The place where each can cause you problems is that it's a true, non-scoped iterator. By way of example:
while ( my ($key,$val) = each %a_hash ) {
print "$key => $val\n";
last if $val; #exits loop when $val is true
}
# but "each" hasn't reset!!
while ( my ($key,$val) = each %a_hash ) {
# continues where the last loop left off
print "$key => $val\n";
}
If you need to be sure that each gets all the keys and values, you need to make sure you use keys or values first (as that resets the iterator). See the documentation for each.
Using the each syntax will prevent the entire set of keys from being generated at once. This can be important if you're using a tie-ed hash to a database with millions of rows. You don't want to generate the entire list of keys all at once and exhaust your physical memory. In this case each serves as an iterator whereas keys actually generates the entire array before the loop starts.
So, the only place "each" is of real use is when the hash is very large (compared to the memory available). That is only likely to happen when the hash itself doesn't live in memory itself unless you're programming a handheld data collection device or something with small memory.
If memory is not an issue, usually the map or keys paradigm is the more prevelant and easier to read paradigm.
A few miscellaneous thoughts on this topic:
There is nothing unsafe about any of the hash iterators themselves. What is unsafe is modifying the keys of a hash while you're iterating over it. (It's perfectly safe to modify the values.) The only potential side-effect I can think of is that values returns aliases which means that modifying them will modify the contents of the hash. This is by design but may not be what you want in some circumstances.
John's accepted answer is good with one exception: the documentation is clear that it is not safe to add keys while iterating over a hash. It may work for some data sets but will fail for others depending on the hash order.
As already noted, it is safe to delete the last key returned by each. This is not true for keys as each is an iterator while keys returns a list.
I always use method 2 as well. The only benefit of using each is if you're just reading (rather than re-assigning) the value of the hash entry, you're not constantly de-referencing the hash.
I may get bitten by this one but I think that it's personal preference. I can't find any reference in the docs to each() being different than keys() or values() (other than the obvious "they return different things" answer. In fact the docs state the use the same iterator and they all return actual list values instead of copies of them, and that modifying the hash while iterating over it using any call is bad.

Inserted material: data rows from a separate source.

-- ==== Sys2Proof/Config.lean ====
section
/-! DEFINITION. The implementation parameters of 00_scope.md R8: the fixed ones as constants, the OPEN ones as the
record `Params` (a read-only part of the state, 10_state.md R42, R43), and the free values as constants with no body. -/

namespace Sys2Proof

/-- The endpoint types of 10_state.md R45. -/
inductive EpType where
  | control | isochronous | bulk | interrupt
deriving DecidableEq, Repr

/-- The endpoint directions of 10_state.md R45. -/
inductive EpDir where
  | dirIn | dirOut
deriving DecidableEq, Repr

/-- The number of banks of an endpoint: 1 or 2 (10_state.md R45, 30_encoding.md R119). -/
inductive Banks where
  | one | two
deriving DecidableEq, Repr

/-- An EndpointConfig of 30_encoding.md R119. -/
structure EndpointConfig where
  enabled : Bool
  type : EpType
  direction : EpDir
  banks : Banks
  size : Nat
  alloc : Bool
deriving DecidableEq, Repr

/-- A DescriptorEntry of 30_encoding.md R117; its `len` is the length of `data`. -/
structure DescriptorEntry where
  value : Half
  index : Half
  data : List Byte
deriving DecidableEq, Repr

/-- The affine transform of one report axis byte (44_decoder.md R336): `scale * c[src] + offset` modulo 256. -/
structure AxisMap where
  src : Fin 8
  scale : Byte
  offset : Byte
deriving DecidableEq, Repr

/-- A Boolean function of the decoded state as plain data: a decision tree over bits of the eight CState bytes, each
node asking one bit. Every function of the 64 bits is one (`BitTree.complete` of Laws/Signal.lean). -/
inductive BitTree where
  | leaf (b : Bool)
  | node (byte bit : Fin 8) (ifClear ifSet : BitTree)
deriving DecidableEq, Repr

/-- ISR_ORDER (00_scope.md R8, 60_exceptions.md R373). -/
inductive IsrOrder where
  | devFirst | epFirst | either
deriving DecidableEq, Repr

/-- The six axis transforms of REMAP, one per axis byte of JoypadReport (30_encoding.md R120, bytes 2 to 7). -/
structure AxisMaps where
  x : AxisMap
  y : AxisMap
  z : AxisMap
  rx : AxisMap
  ry : AxisMap
  rz : AxisMap
deriving DecidableEq, Repr

/-- The twelve button and four padding bits of REMAP: report bytes 0 and 1 (30_encoding.md R120), bit k at position k. -/
structure ButtonMaps where
  byte0 : Vector BitTree 8
  byte1 : Vector BitTree 8
deriving DecidableEq, Repr

/-- The parameters of 00_scope.md R8 that are OPEN, or settable (`zlpAfterFull`, 90_conflicts.md C12).
`epTable` holds entry e at position e - 1, for e in 1..4. -/
structure Params where
  epTable : Vector EndpointConfig 4
  reportEp : EpNum
  idleDefault : Byte
  sendBudget : Frame
  descTable : List DescriptorEntry
  zlpAfterFull : Bool
  buttons : ButtonMaps
  axes : AxisMaps
  joyYIn : Fin 8
  joyYOut : Fin 8
  reportInit : List Byte
  isrOrder : IsrOrder
deriving DecidableEq, Repr

namespace Config

/-- EP0_SIZE: bytes per endpoint-0 bank (00_scope.md R8). -/
def ep0Size : Nat := 32

/-- REPORT_SIZE: bytes of JoypadReport. -/
def reportSize : Nat := 8

/-- STATE_SIZE: bytes of the decoded record. -/
def stateSize : Nat := 8

/-- RAW_SIZE: bytes of RawControllerBuffer, 4 * STATE_SIZE. -/
def rawSize : Nat := 32

/-- SYNC: the expected first raw byte. -/
def sync : Byte := 0x11

/-- VOTE_T: the popcount threshold of a nibble. -/
def voteT : Nat := 2

/-- DESC_MAX: the clamp on a GET_DESCRIPTOR transfer. -/
def descMax : Nat := 255

/-- The `k`-th byte the bus sampler delivers at draw `n` (44_decoder.md R335; 93_implementation_defined.md U9): free (log 9). -/
opaque samplerByte : Nat → Nat → Byte

/-- The byte a FIFO_READ of an empty FIFO returns at draw `n` (40_port.md R155; U3): free (log 21). -/
opaque emptyFifoByte : Nat → Byte

/-- Whether a pending interrupt is entered before the next MAIN step, at draw `n` (60_exceptions.md R371; U19): free (log 9). -/
opaque enterNow : Nat → Bool

/-- With ISR_ORDER = EITHER and both sources pending, whether DEV_ISR is entered first, at draw `n` (R373; U17): free (log 9). -/
opaque devFirst : Nat → Bool

/-- Whether DELAY lasts one more MAIN step, at draw `n` (44_decoder.md R335; U20): free (log 9). -/
opaque delayMore : Nat → Bool

end Config

/-- The EP_TABLE entry of endpoint `e`; endpoint 0 has none (10_state.md R43). -/
def Params.epConfig (p : Params) (e : EpNum) : Option EndpointConfig :=
  if e.val = 0 then none else p.epTable[e.val - 1]?

/-- The constraints 00_scope.md R8, 30_encoding.md R117 and R119 put on the OPEN parameters. JOY_Y_OUT's transform is
the fixed one of 44_decoder.md R336 and is not read from `axes`. -/
def Params.valid (p : Params) : Bool :=
  (match p.epConfig p.reportEp with
    | some c => c.enabled && c.type == .interrupt && c.direction == .dirIn && decide (8 ≤ c.size)
    | none => false) &&
  p.sendBudget != 0 &&
  p.reportInit.length == 8 &&
  p.descTable.all (fun d => decide (d.data.length ≤ 255)) &&
  decide (p.descTable.Pairwise (fun d d' => (d.value, d.index) ≠ (d'.value, d'.index)))

namespace Config

/-- Endpoint configuration of the report endpoint in the example of 95_test_vectors.md section 0. -/
def exampleReportConfig : EndpointConfig :=
  { enabled := true, type := .interrupt, direction := .dirIn, banks := .one, size := 8, alloc := true }

/-- A table entry that is skipped during configuration. -/
def disabledConfig : EndpointConfig :=
  { enabled := false, type := .control, direction := .dirOut, banks := .one, size := 0, alloc := false }

/-- `n` bytes counting up from `b`: the synthetic descriptor data of 95_test_vectors.md section 0. -/
def counting (b : Byte) : Nat → List Byte
  | 0 => []
  | n + 1 => b :: counting (b + 1) n

/-- The identity transform of report byte `k`. -/
def identityAxis (k : Fin 8) : AxisMap := { src := k, scale := 1, offset := 0 }

/-- Bit `bit` of decoded byte `byte`, as it stands. -/
def copyBit (byte bit : Fin 8) : BitTree := .node byte bit (.leaf false) (.leaf true)

/-- The identity transform of button byte `k`. -/
def identityButtons (k : Fin 8) : Vector BitTree 8 := Vector.ofFn (copyBit k)

/-- The example configuration of 95_test_vectors.md section 0. DESIGN CHOICE: it stands in State.reset for the OPEN
parameters, and unsafe if a claim leans on it (log 1). -/
def exampleParams : Params :=
  { epTable := #v[disabledConfig, disabledConfig, exampleReportConfig, disabledConfig]
    reportEp := 3
    idleDefault := 0
    sendBudget := 5
    descTable :=
      [{ value := 0x0100, index := 0, data := counting 0x00 18 },
       { value := 0x0200, index := 0, data := counting 0x40 34 },
       { value := 0x2200, index := 0, data := counting 0x80 64 }]
    zlpAfterFull := true
    buttons := { byte0 := identityButtons 0, byte1 := identityButtons 1 }
    axes := { x := identityAxis 2, y := identityAxis 3, z := identityAxis 4,
              rx := identityAxis 5, ry := identityAxis 6, rz := identityAxis 7 }
    joyYIn := 3
    joyYOut := 3
    reportInit := [0, 0, 0, 0, 0, 0, 0x80, 0x80]
    isrOrder := .either }

end Config

end Sys2Proof
end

All that said, I almost always use keys() because to me it is usually more self documenting to access the key's value via the hash itself. I occasionally use values() when the value is a reference to a large structure and the key to the hash was already stored in the structure, at which point the key is redundant and I don't need it. I think I've used each() 2 times in 10 years of Perl programming and it was probably the wrong choice both times =)

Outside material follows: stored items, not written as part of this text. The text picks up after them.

-- ==== Sys2Proof/Machine/Sequencer.lean ====
section
/-! DEFINITION. How the CPU runs its lines: one line as one atomic step (00_scope.md R6), the holds, an operation run as
a whole with no other agent between its lines (log 6), the CPU's own next step with interrupt entry (R7, R371), and the
quiescent points at which a run is observed (70_reset_and_hazards.md R413). -/

namespace Sys2Proof.Machine

/-- The lines AUTO_WRITE runs once WRAL is 1 (43_report.md R292), and SEND before it resets the count (R293). -/
def commitReportCode : List Line := writeReportCode ++ [.commitClr]

/-- SEND after a successful poll (R293). -/
def sendSuccessCode : List Line := commitReportCode ++ [.setIdleCounter 0, .restoreI, .ret (.sent SendResult.ok.code)]

/-- What a poll of SEND's loop goes on with: the report, or the interrupt window (R293). -/
def sendPollNext (s : State) : List Line :=
  if (s.ep s.epSel).wral then sendSuccessCode else [.restoreI, .sendConfiguration]

/-- The lines DEV_ISR runs after its snapshot `f` (41_enumeration.md R201). -/
def devIsrNext (f : DevEvents) : List Line :=
  .clearDevint :: ((if f.eorst then eorstCode else []) ++ (if f.sof then autoTickCode else []))

/-- Whether CTRL_FIFO_WRITE is done after a bank of `n` bytes, with `rem` left (R240). -/
def cwDone (p : Params) (rem n : Byte) : Bool := rem == 0 && !(p.zlpAfterFull && n.toNat == Config.ep0Size)

/-- The write of one byte of the data, none where the data has no such byte. -/
def sourceCode (src : List Byte) (k : Nat) : List Line :=
  match src[k]? with
  | some b => [.fifoWrite b]
  | none => []

/-- DECODE of group `i` with the raw bytes it has (44_decoder.md R332, R333). -/
def decodeFrom (i : Fin 8) (got : List Byte) : List Line :=
  if got.length < 4 then [.decodeByte i got] else [.setCStateByte i (groupOf got 0)]

/-- POLL_CYCLE's REMAP with the bytes of CState it has, and then REPORT_UPDATE and SEND (R335, R336). -/
def remapFrom (p : Params) (got : List Byte) : List Line :=
  if got.length < Config.stateSize then [.remapReport got] else reportUpdateCode (remapOf p got) ++ sendCode

/-- One line: the state after it, and the lines it puts in front of the rest. -/
def lineStep (l : Line) (s : State) : State × List Line :=
  match l with
  | .select e => (portSelect e s, [])
  | .selectReport => (portSelect s.params.reportEp s, [])
  | .ackSetup => (portAckSetup s, [])
  | .commit => (portCommit s, [])
  | .commitClr => (portCommitClr s, [])
  | .fifoWrite b => (portFifoWrite b s, [])
  | .stall => (portStall s, [])
  | .epReset => (portEpReset s, [])
  | .epConfigure c => (portEpConfigure c s, [])
  | .ep0Init => (portEp0Init s, [])
  | .setDevaddr a => (portSetDevaddr a s, [])
  | .clearDevint => (portClearDevint s, [])
  | .armSetupIrq => (portArmSetupIrq s, [])
  | .setPhase p => (setPhase p s, [])
  | .setUsbConfiguration v => ({ s with usbConfiguration := v }, [])
  | .setIdleRate v => ({ s with idleRate := v }, [])
  | .setIdleCounter v => ({ s with idleCounter := v }, [])
  | .setSofDiv v => ({ s with sofDiv := v }, [])
  | .setI v => ({ s with ie := v }, [])
  | .saveI => ({ s with sendL := { s.sendL with s := s.ie } }, [])
  | .restoreI => ({ s with ie := s.sendL.s }, [])
  | .readReport i => (s, [.fifoWrite (memRead s.report i.val)])
  | .setReportByte i b => ({ s with report := memWrite s.report i.val b }, [])
  | .emitDiag d => (emitDiag d s, [])
  | .ret v => ({ s with ret := v }, [])
  | .readDevint => (s, devIsrNext s.events)
  | .tickConfiguration => (s, if s.usbConfiguration = 0 then [] else [.tickRate])
  | .tickRate => (s, if s.idleRate = 0 then [] else [.tickDivide])
  | .tickDivide => (s, [.setSofDiv (s.sofDiv + 1), .tickDivided])
  | .tickDivided => (s, if s.sofDiv = 0 then [.tickCount] else [])
  | .tickCount => (s, [.setTickCount (s.idleCounter + 1), .tickCompare])
  | .setTickCount v => ({ s with idleCounter := v }, [])
  | .tickCompare => (s, [.tickCompareRate s.idleCounter])
  | .tickCompareRate v => (s, if v = s.idleRate then .setIdleCounter 0 :: autoWriteCode else [])
  | .autoStatus => (s, if (s.ep s.epSel).wral then commitReportCode else [])
  | .setupStatus => (s, if (s.ep s.epSel).rxstp then intakeCode ++ [.dispatch] else [])
  | .intakeByte i => ((portFifoRead s).2, [.setReqByte i (portFifoRead s).1])
  | .setReqByte i b => ({ s with req := s.req.setByte i b }, [])
  | .dispatch => (s, [.dispatchOn s.req.bmRequestType])
  | .dispatchOn bm => (s, dispatchCode s.params (dispatchRow (halfOfBytes bm s.req.bRequest)))
  | .operand r got =>
    (s, handlerFrom s.params r (got ++ [s.req.bytes.getD ((operandBytes r).getD got.length 0) 0]))
  | .descLength i got => (s, sendDescriptorCode s.params i (got ++ [s.req.bytes.getD (6 + got.length) 0]))
  | .waitTxrdy => (s, [])
  | .cwSetSrc src => ({ s with ce := { s.ce with src := src } }, [])
  | .cwSetPos v => ({ s with ce := { s.ce with pos := v } }, [])
  | .cwSetRem v => ({ s with ce := { s.ce with rem := v } }, [])
  | .cwSetLast v => ({ s with ce := { s.ce with lastN := v } }, [])
  | .cwWait => (s, if (s.ep s.epSel).rxout then [.ret .aborted] else [.setPhase .cwFill, .cwFill])
  | .cwFill => (s, fillBankCode (min s.ce.rem.toNat Config.ep0Size))
  | .cwByte j => (s, [.cwSource (s.ce.pos.toNat + j)])
  | .cwSource k => (s, sourceCode s.ce.src k)
  | .cwAddPos n => (s, [.cwSetPos (s.ce.pos + n)])
  | .cwSubRem n => (s, [.cwSetRem (s.ce.rem - n)])
  | .cwLoop n => (s, if cwDone s.params s.ce.rem n then [.ret .done] else [.setPhase .cwWait, .cwWait])
  | .fatalHalt req => (raiseFault (.unhandledRequest req) s, [])
  | .boot => ({ s with eorste := true }, bootRest)
  | .enableSof => ({ s with sofe := true }, [])
  | .attach => ({ s with attached := true }, [])
  | .delay => ({ s with draws := s.draws + 1 }, if Config.delayMore s.draws then [.delay] else [])
  | .sample (some raw) => ({ s with ext := s.ext ++ [.poll] }, fillRawCode raw)
  | .sample none =>
    ({ s with ext := s.ext ++ [.poll], draws := s.draws + 1 },
      fillRawCode ((List.range Config.rawSize).map (Config.samplerByte s.draws)))
  | .setRawByte k b => ({ s with raw := memWrite s.raw k.val b }, [])
  | .syncCheck =>
    (s, if syncOk (memRead s.raw 0) then decodeLines ++ [.remapReport []] else [.delay, .probe, .ret .skipped])
  | .probe => ({ s with ext := s.ext ++ [.probe] }, [])
  | .decodeByte i got => (s, decodeFrom i (got ++ [memRead s.raw (4 * i.val + got.length)]))
  | .setCStateByte i b => ({ s with cstate := memWrite s.cstate i.val b }, [])
  | .remapReport got => (s, remapFrom s.params (got ++ [memRead s.cstate got.length]))
  | .sendEntry =>
    (s, if s.usbConfiguration = 0 then [.ret (.sent SendResult.notConfigured.code)]
        else [.saveI, .setI false, .selectReport, .sendReadFrame, .sendPoll])
  | .sendReadFrame => ({ s with sendL := { s.sendL with t0 := s.frame } }, [])
  | .sendPoll => (s, sendPollNext s)
  | .sendPollAgain => (s, sendPollNext s)
  | .sendConfiguration =>
    (s, if s.usbConfiguration = 0 then [.ret (.sent SendResult.notConfigured.code)] else [.sendExpired])
  | .sendExpired =>
    (s, if expired s.params.sendBudget s.sendL.t0 s.frame then [.ret (.sent SendResult.timeout.code)]
        else [.setI false, .selectReport, .sendPollAgain])

/-- The holds of 42_control.md R243: the CPU has no step in this line until its condition holds (R6). -/
def held (l : Line) (s : State) : Bool :=
  match l with
  | .waitTxrdy => !(s.ep 0).txrdy
  | .cwWait => !((s.ep 0).txrdy || (s.ep 0).rxout)
  | _ => false

/-- Where a whole operation pauses beside a hold: the second and later polls of SEND's loop, which without another
agent's step between would read what the last one read (log 7). -/
def pauses (l : Line) : Bool := l == .sendPollAgain

/-- Run lines one after the other with no other agent between: to their end, a hold, a pause or a halt. DELAY takes no
step here (44_decoder.md R335: zero or more). Answers the state and the lines left. -/
def runLines : Nat → List Line → State → State × List Line
  | 0, ls, s => (s, ls)
  | _ + 1, [], s => (s, [])
  | n + 1, l :: ls, s =>
    if s.halted || held l s || pauses l then (s, l :: ls)
    else if l == .delay then runLines n ls s
    else runLines n ((lineStep l s).2 ++ ls) (lineStep l s).1

/-- More lines than any operation of the block runs without a hold or a pause. -/
def lineBound : Nat := 1024

/-- Put lines in front of the running context's position. -/
def State.park (s : State) (ls : List Line) : State :=
  match s.ctx with
  | .main => { s with mainPc := ls ++ s.mainPc }
  | .devIsr => { s with isrPc := ls ++ s.isrPc }
  | .epIsr => { s with isrPc := ls ++ s.isrPc }

/-- An operation as a whole: its lines, and where it holds or pauses the lines left at the context's position, from
where the CPU goes on by itself. After the halt the CPU has no step (00_scope.md R7(d)). -/
def perform (ls : List Line) (s : State) : State :=
  if s.halted then s else (runLines lineBound ls s).1.park (runLines lineBound ls s).2

/-- An interrupt as a whole: entry, the handler's body, and return at the body's end; where the body holds, the
position inside the handler is kept; where it halts, there is no return (R371, R374, R375). Not enabled, it does not
happen. -/
def takeInterrupt (h : Ctx) (s : State) : State :=
  if s.canEnter h then
    if (runLines lineBound (handlerCode h) (interruptEntry h s)).2 = [] ∧
        !(runLines lineBound (handlerCode h) (interruptEntry h s)).1.halted then
      returnFromInterrupt (runLines lineBound (handlerCode h) (interruptEntry h s)).1
    else
      { (runLines lineBound (handlerCode h) (interruptEntry h s)).1 with
        isrPc := (runLines lineBound (handlerCode h) (interruptEntry h s)).2 }
  else s

/-- An operation whose meaning is a change of the state: none after the halt (00_scope.md R7(d)). -/
def cpuOp (f : State → State) (s : State) : State := if s.halted then s else f s

/-- The lines MAIN runs next: its position, or at its end the next POLL_CYCLE of BOOT's `loop forever` (R412). -/
def mainCode (s : State) : List Line :=
  match s.mainPc with
  | [] => pollCycleCode none
  | ls => ls

/-- One MAIN step. -/
def mainStep (s : State) : State :=
  match mainCode s with
  | [] => s
  | l :: ls => if held l s then s else { (lineStep l s).1 with mainPc := (lineStep l s).2 ++ ls }

/-- One step inside a handler: its next line, or at the body's end the return (R374). -/
def isrStep (s : State) : State :=
  match s.isrPc with
  | [] => returnFromInterrupt s
  | l :: ls => if held l s then s else { (lineStep l s).1 with isrPc := (lineStep l s).2 ++ ls }

/-- Whether an interrupt may be entered now (R371). -/
def State.mayEnter (s : State) : Bool := s.canEnter .devIsr || s.canEnter .epIsr

/-- The handler entered when one may be (R373); `dev` settles the order EITHER. -/
def State.enters (s : State) (dev : Bool) : Ctx := if s.devFirst dev then .devIsr else .epIsr

/-- The CPU's own next step: none after the halt; inside a handler its next line; in MAIN the entry of a pending
interrupt, or the next MAIN line. Whether a pending interrupt is entered at this boundary, and which of two, are free
choices (R371, R373; log 9). -/
def cpuStep (s : State) : State :=
  if s.halted then s
  else match s.ctx with
  | .main =>
    if s.mayEnter then
      if Config.enterNow s.draws then
        interruptEntry (s.enters (Config.devFirst s.draws)) { s with draws := s.draws + 1 }
      else mainStep { s with draws := s.draws + 1 }
    else mainStep s
  | .devIsr => isrStep s
  | .epIsr => isrStep s

/-- Quiescent point (a) of 70_reset_and_hazards.md R413: MAIN between two POLL_CYCLEs or inside DELAY, which is where
its next line is the DELAY, with no enabled interrupt pending (log 30). -/
def State.idleInMain (s : State) : Bool :=
  s.ctx == .main && (mainCode s).head? == some .delay && !s.devPending && !s.epPending

/-- Quiescent point (b) of R413: the CPU holds in WAIT_ADDR, WAIT_REPORT or CW_WAIT, which are EP_ISR's phases
(42_control.md R243), with its wait condition false. -/
def State.holds (s : State) : Bool :=
  s.ctx == .epIsr && (s.ce.phase == .waitAddr || s.ce.phase == .waitReport || s.ce.phase == .cwWait) &&
    s.isrPc.head?.any fun l => held l s

/-- A quiescent point (R413): (a), (b), or (c), the halt. -/
def State.quiescent (s : State) : Bool := s.idleInMain || s.holds || s.halted

/-- A script's line `cpu RUN` (R413, 30_encoding.md R127): CPU steps with no HOST action until a quiescent point. `none`
where `n` steps do not reach one: a run need not (SEND with a full endpoint, R417). -/
def cpuRun : Nat → State → Option State
  | 0, s => if s.quiescent then some s else none
  | n + 1, s => if s.quiescent then some s else cpuRun n (cpuStep s)

end Sys2Proof.Machine
end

I usually use keys and I can't think of the last time I used or read a use of each.
Don't forget about map, depending on what you're doing in the loop!
map { print "$_ => $hash{$_}\n" } keys %hash;
I woudl say:
Use whatever's easiest to read/understand for most people (so keys, usually, I'd argue)
Use whatever you decide consistently throught the whole code base.
This give 2 major advantages:
It's easier to spot "common" code so you can re-factor into functions/methiods.
It's easier for future developers to maintain.
I don't think it's more expensive to use keys over each, so no need for two different constructs for the same thing in your code.